Tuesday, July 22, 2008

The Thought-terminating Cliché

Clichés are the simplistic, thought-negating, tired, and generally vague notions, ideas, images, and expressions that people use in place of true thought. Dictionaries typically define clichés as trite phrases or expressions, for example:

“You only get out of life what you put into it.”
“There you go!”
"Time takes time."

What do these clichés really mean? When they are put in equivolent words their inanity emerges. For example:
  • "I'm a work in progress." = "I'm still not dead."
  • "Life is a journey." = "In my life I will go places and do things."
  • "It is what it is." = "It exists."
  • "It will be what it will be." = In time something will change, or else it won't."
In other words these clichés are empty of thought beyond the transparently obvious truth they express. So why are they used so often. Perhaps it is becuase when real thought is desired to truly express the distinct meaning appropriate to a unique situation (a predicament that calls upon some reflection and search for appropriate expression – appropriate to thinker and his/her context) these clichés spring to mind. They come to relieve you of the difficulty of thinking for yourself: they'll think for you. The more you use them the harder they are to get rid of. Keep in mind that clichés also include the ideas that they express! This is the true danger of using them. By doing so you relinquish your own awareness, feeling, and ideas and surrender yourself to the vagueness of the cliché. Thinking then becomes thought via "clipthoughts".
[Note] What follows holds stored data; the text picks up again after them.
-- ==== Sys2Proof/Machine/Core.lean ====
section
/-! DEFINITION. Machine/Core.lean: the machine as the host's interface has it. -/

def Sys2Proof.core : Host.Core :=
  { State := Sys2Proof.Machine.State, Fault := Sys2Proof.Machine.Fault,
    Refusal := Sys2Proof.Machine.Refusal, step := Sys2Proof.Machine.step, reset := Sys2Proof.Machine.State.reset }
end

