/-- R290, R293 to R295 (EYE_SCAN_START, EYE_SCAN_DONE, LOOP_MODE_WRITE, LOOP_COMMAND, LOOP_ELECTRICAL_IDLE_TIMEOUT, ECHO): a scan starts and ends with its
errors and interrupt; a loop is entered at once near the end, through training at the far end, and left; a peer enters the loop it is told of and
leaves it after electrical idle; echoed segments are compared with those sent. The model's own choices it rests on: log entry 79. -/
def Obligations.EyesAndLoops : Prop :=
  (∀ (s : State) (m : Master) (g data : Nat), Running s → g < 16 → MayWrite s m (0x0F0 + g) → data < 2 ^ 32 → s.get (F.SER_EYE_CTRL_BUSY g) = 0 →
    data / 2 ^ 16 % 2 ^ 8 ≠ 0x80 → 16 ≤ data % 32 → data % 32 ≤ 24 →
    ∃ t, exec (.eyeScanStart m g data) s = .next t ∧ t.get (F.SER_EYE_CTRL_BUSY g) = 1 ∧ t.get (F.SER_EYE_CTRL_ABORTED g) = 0 ∧ t.get (F.SER_EYE_CTRL_LANE g) = data % 32 ∧
      t.get (F.SER_EYE_CTRL_VOLT g) = data / 2 ^ 16 % 2 ^ 8 ∧ t.get (F.SER_EYE_CTRL_PHASE g) = data / 2 ^ 8 % 2 ^ 6 ∧ t.get (F.SER_EYE_CTRL_DWELL g) = data / 2 ^ 24 % 2 ^ 4 ∧
      KeepsAllRegs (ofFields [F.SER_EYE_CTRL_BUSY g, F.SER_EYE_CTRL_ABORTED g, F.SER_EYE_CTRL_LANE g, F.SER_EYE_CTRL_VOLT g, F.SER_EYE_CTRL_PHASE g, F.SER_EYE_CTRL_DWELL g]) s t ∧
      KeepsBytes s t) ∧
  (∀ (s : State) (g errors : Nat), Running s → g < 16 → s.get (F.SER_EYE_CTRL_BUSY g) = 1 →
    ∃ t, exec (.eyeScanDone g errors) s = .next t ∧ t.get (F.SER_EYE_CTRL_BUSY g) = 0 ∧ t.get (F.SER_EYE_ERRORS_COUNT g) = Nat.min errors (2 ^ 32 - 1) ∧
      hasBit (t.get (F.IRQ_RAW (0x0F0 + g))) 4 = true ∧ Keeps (ofFields [F.SER_EYE_CTRL_BUSY g, F.SER_EYE_ERRORS_COUNT g]) s t) ∧
  (∀ (s : State) (g errors : Nat), Running s → g < 16 → s.get (F.SER_EYE_CTRL_BUSY g) = 0 → exec (.eyeScanDone g errors) s = .next s) ∧
  (∀ (s : State) (m : Master) (g data : Nat), Running s → g < 16 → MayWrite s m (0x0F0 + g) → data < 2 ^ 32 → s.get (F.SER_CTRL_ENABLE g) = 0 → s.get (F.SER_LOOP_MODE g) = 0 →
    (data % 8 = 1 ∨ data % 8 = 2) →
    ∃ t, exec (.loopModeWrite m g data) s = .next t ∧ t.get (F.SER_LOOP_MODE g) = data % 8 ∧ t.get (F.SER_LOOP_LANE g) = data / 2 ^ 8 % 32 ∧
      t.get (F.SER_GROUP_STATE_STATE g) = 7 ∧ hasBit (t.get (F.IRQ_RAW (0x0F0 + g))) 5 = true ∧
      Keeps (ofFields [F.SER_LOOP_MODE g, F.SER_LOOP_LANE g, F.SER_GROUP_STATE_STATE g]) s t) ∧
  (∀ (s : State) (m : Master) (g data : Nat), Running s → g < 16 → MayWrite s m (0x0F0 + g) → data < 2 ^ 32 → s.get (F.SER_CTRL_ENABLE g) = 0 → s.get (F.SER_LOOP_MODE g) = 0 →
    (data % 8 = 3 ∨ data % 8 = 4) →
    ∃ t, exec (.loopModeWrite m g data) s = .next t ∧ t.get (F.SER_LOOP_MODE g) = data % 8 ∧ t.get (F.SER_GROUP_STATE_STATE g) = 1 ∧ t.get (F.SER_GROUP_STATE_ATTEMPT g) = 1 ∧
      t.laneGroup g = LaneGroup.reset ∧ Keeps (ofPages [0x0F0 + g, 0x0D0 + g]) s t) ∧
  (∀ (s : State) (m : Master) (g data : Nat), Running s → g < 12 → MayWrite s m (0x0F0 + g) → data < 2 ^ 32 → (s.get (F.SER_LOOP_MODE g) = 3 ∨ s.get (F.SER_LOOP_MODE g) = 4) → data % 8 = 0 →
    s.get (F.SER_GROUP_STATE_STATE g) = 7 → (s.get (F.PNL_PORT_STATE_STATE g) = 0 ∨ s.get (F.PNL_PORT_STATE_STATE g) = 6) → s.pnl.step = 0 →
    ∃ t, exec (.loopModeWrite m g data) s = .next t ∧ t.get (F.SER_LOOP_MODE g) = 0 ∧ t.get (F.SER_GROUP_STATE_STATE g) = 0 ∧
      .ordered g 4 [0, data / 2 ^ 8 % 32] ∈ t.out ∧ Keeps (ofPages [0x0F0 + g, 0x0D0 + g]) s t) ∧
  (∀ (s : State) (g mode lane : Nat), Running s → 12 ≤ g → g < 16 → g < s.ser.length → (mode = 3 ∨ mode = 4) →
    (s.get (F.SER_GROUP_STATE_STATE g) = 5 ∨ s.get (F.SER_GROUP_STATE_STATE g) = 6) → s.get (F.XSH_PORT_STATE (g - 12)) ≠ 2 →
    ∃ t, exec (.loopCommand g mode lane) s = .next t ∧ t.get (F.SER_GROUP_STATE_STATE g) = 7 ∧ t.get (F.XSH_PORT_STATE (g - 12)) = 1 ∧
      t.laneGroup g = { s.laneGroup g with peerLoop := mode } ∧ hasBit (t.get (F.IRQ_RAW (0x0F0 + g))) 5 = true ∧
      Keeps (ofFields [F.SER_GROUP_STATE_STATE g, F.XSH_PORT_STATE (g - 12)]) s t) ∧
  (∀ (s : State) (g lane : Nat) (i : Instr), Running s → 12 ≤ g → g < 16 → g < s.ser.length → (s.laneGroup g).peerLoop ≠ 0 → s.get (F.SER_CTRL_ENABLE g) = 0 →
    i = .loopCommand g 0 lane ∨ i = .loopElectricalIdleTimeout g →
    ∃ t, exec i s = .next t ∧ t.get (F.SER_GROUP_STATE_STATE g) = 0 ∧ t.laneGroup g = { s.laneGroup g with peerLoop := 0 } ∧
      KeepsAllRegs (ofFields [F.SER_GROUP_STATE_STATE g]) s t ∧ KeepsBytes s t) ∧
  (∀ (s : State) (g lane : Nat) (i : Instr), Running s → g < 16 → (s.laneGroup g).peerLoop = 0 → i = .loopCommand g 0 lane ∨ i = .loopElectricalIdleTimeout g → exec i s = .next s) ∧
  (∀ (s : State) (b line lane n bits : Nat) (failed : Bool) (segment : List Byte), Running s → b < 12 → b < s.ser.length → s.get (F.SER_GROUP_STATE_STATE b) = 7 → s.get (F.SER_LOOP_MODE b) = 4 →
    s.get (F.SER_PAT_CTRL_GEN b) = 4 → s.get (F.SER_PAT_CTRL_CHK_EN b) = 1 →
    n = ((List.range 2880).filter (fun j => !decide (segment[j]? = (counterSegment lane)[j]?))).length → bits = (s.laneGroup b).bits + 23040 →
    ∃ t, exec (.echo b line lane failed segment) s = .next t ∧ t.get (F.SER_PAT_ERR_COUNT b) = satAdd 32 (s.get (F.SER_PAT_ERR_COUNT b)) n ∧
      t.get (F.SER_PAT_BITS_COUNT b) = satAdd 32 (s.get (F.SER_PAT_BITS_COUNT b)) (bits / 65536) ∧ t.laneGroup b = { s.laneGroup b with bits := bits % 65536 } ∧
      KeepsAllRegs (ofFields [F.SER_PAT_ERR_COUNT b, F.SER_PAT_BITS_COUNT b]) s t ∧ KeepsBytes s t) ∧
  (∀ (s : State) (b line lane : Nat) (failed : Bool) (segment : List Byte), Running s → s.get (F.SER_GROUP_STATE_STATE b) ≠ 7 ∨ s.get (F.SER_PAT_CTRL_CHK_EN b) = 0 →
    exec (.echo b line lane failed segment) s = .next s)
Robert Jay Lifton calls this surrender to the cliché “thought-terminating cliché”. When such a cliché is used it does not permit analysis, or discussion. The conversation is over. It is characteristic of totalitarian regimes and totalitarian approaches to relationships. When someone trots out one of the following during the analysis of a complex human problem you know the conversation has ended. These clichés are by nature highly reductive, definitive-sounding, easily memorized, and easily expressed. They are also totally empty in that there is no relationship between the words, their meanings, and the topic or person at hand. Here are some we all have bumped into:

“Everyone is entitled to his own opinion.”
“We will have to agree to disagree.”
“Such is life.”
“We are just different.”

Here Big Frank is making reference to the verbal clues (clichés) to the vacuousness of the thought. There are also visual clues, clipart, for example. Perhaps the key notion here is one of awareness of self and the world coupled with an ability to express one's individual way of seeing things. It requires effort. Here’s William Stafford’s view on discovering his own way of looking at things, which he characterizes in almost romantic terms as finding his MUSE.

When I Met My Muse
By William Stafford

I glanced at her and took my glasses
Off—they were still singing. They buzzed
Like a locust on the coffee table and then
Ceased. Her voice belled forth, and the
Sunlight bent. I felt the ceiling arch, and
Knew that nails up there took a new grip
On whatever they touched. "I am your own
Way of looking at things," she said. "When
You allow me to live with you, every
Glance at the world around you will be
A sort of salvation." And I took her hand.

3 comments:

Anonymous said...

Wow. This post is really something.

Trizi said...

Thanks for writing this. I have been frustrated with the "it is what it is" cliche that is so overused by my life coach and exec friends, which I always took as such a resigned approach. Now I see it as controlling; a way to stop the conversation. I now have the following quote at the bottom of my emails:


"The problems of the world cannot possibly be solved by skeptics or cynics whose horizons are limited by obvious realities. We need men and women who can dream of things that never were..." John F. Kennedy

Of course, he got himself killed - and that "is what it is" I suppose.

Unknown said...

Yeah I use these whenever I don;t feel like talking which is kinda often. I'm just not the type of person who interfere or cares about other people's lives so much. But still a good post.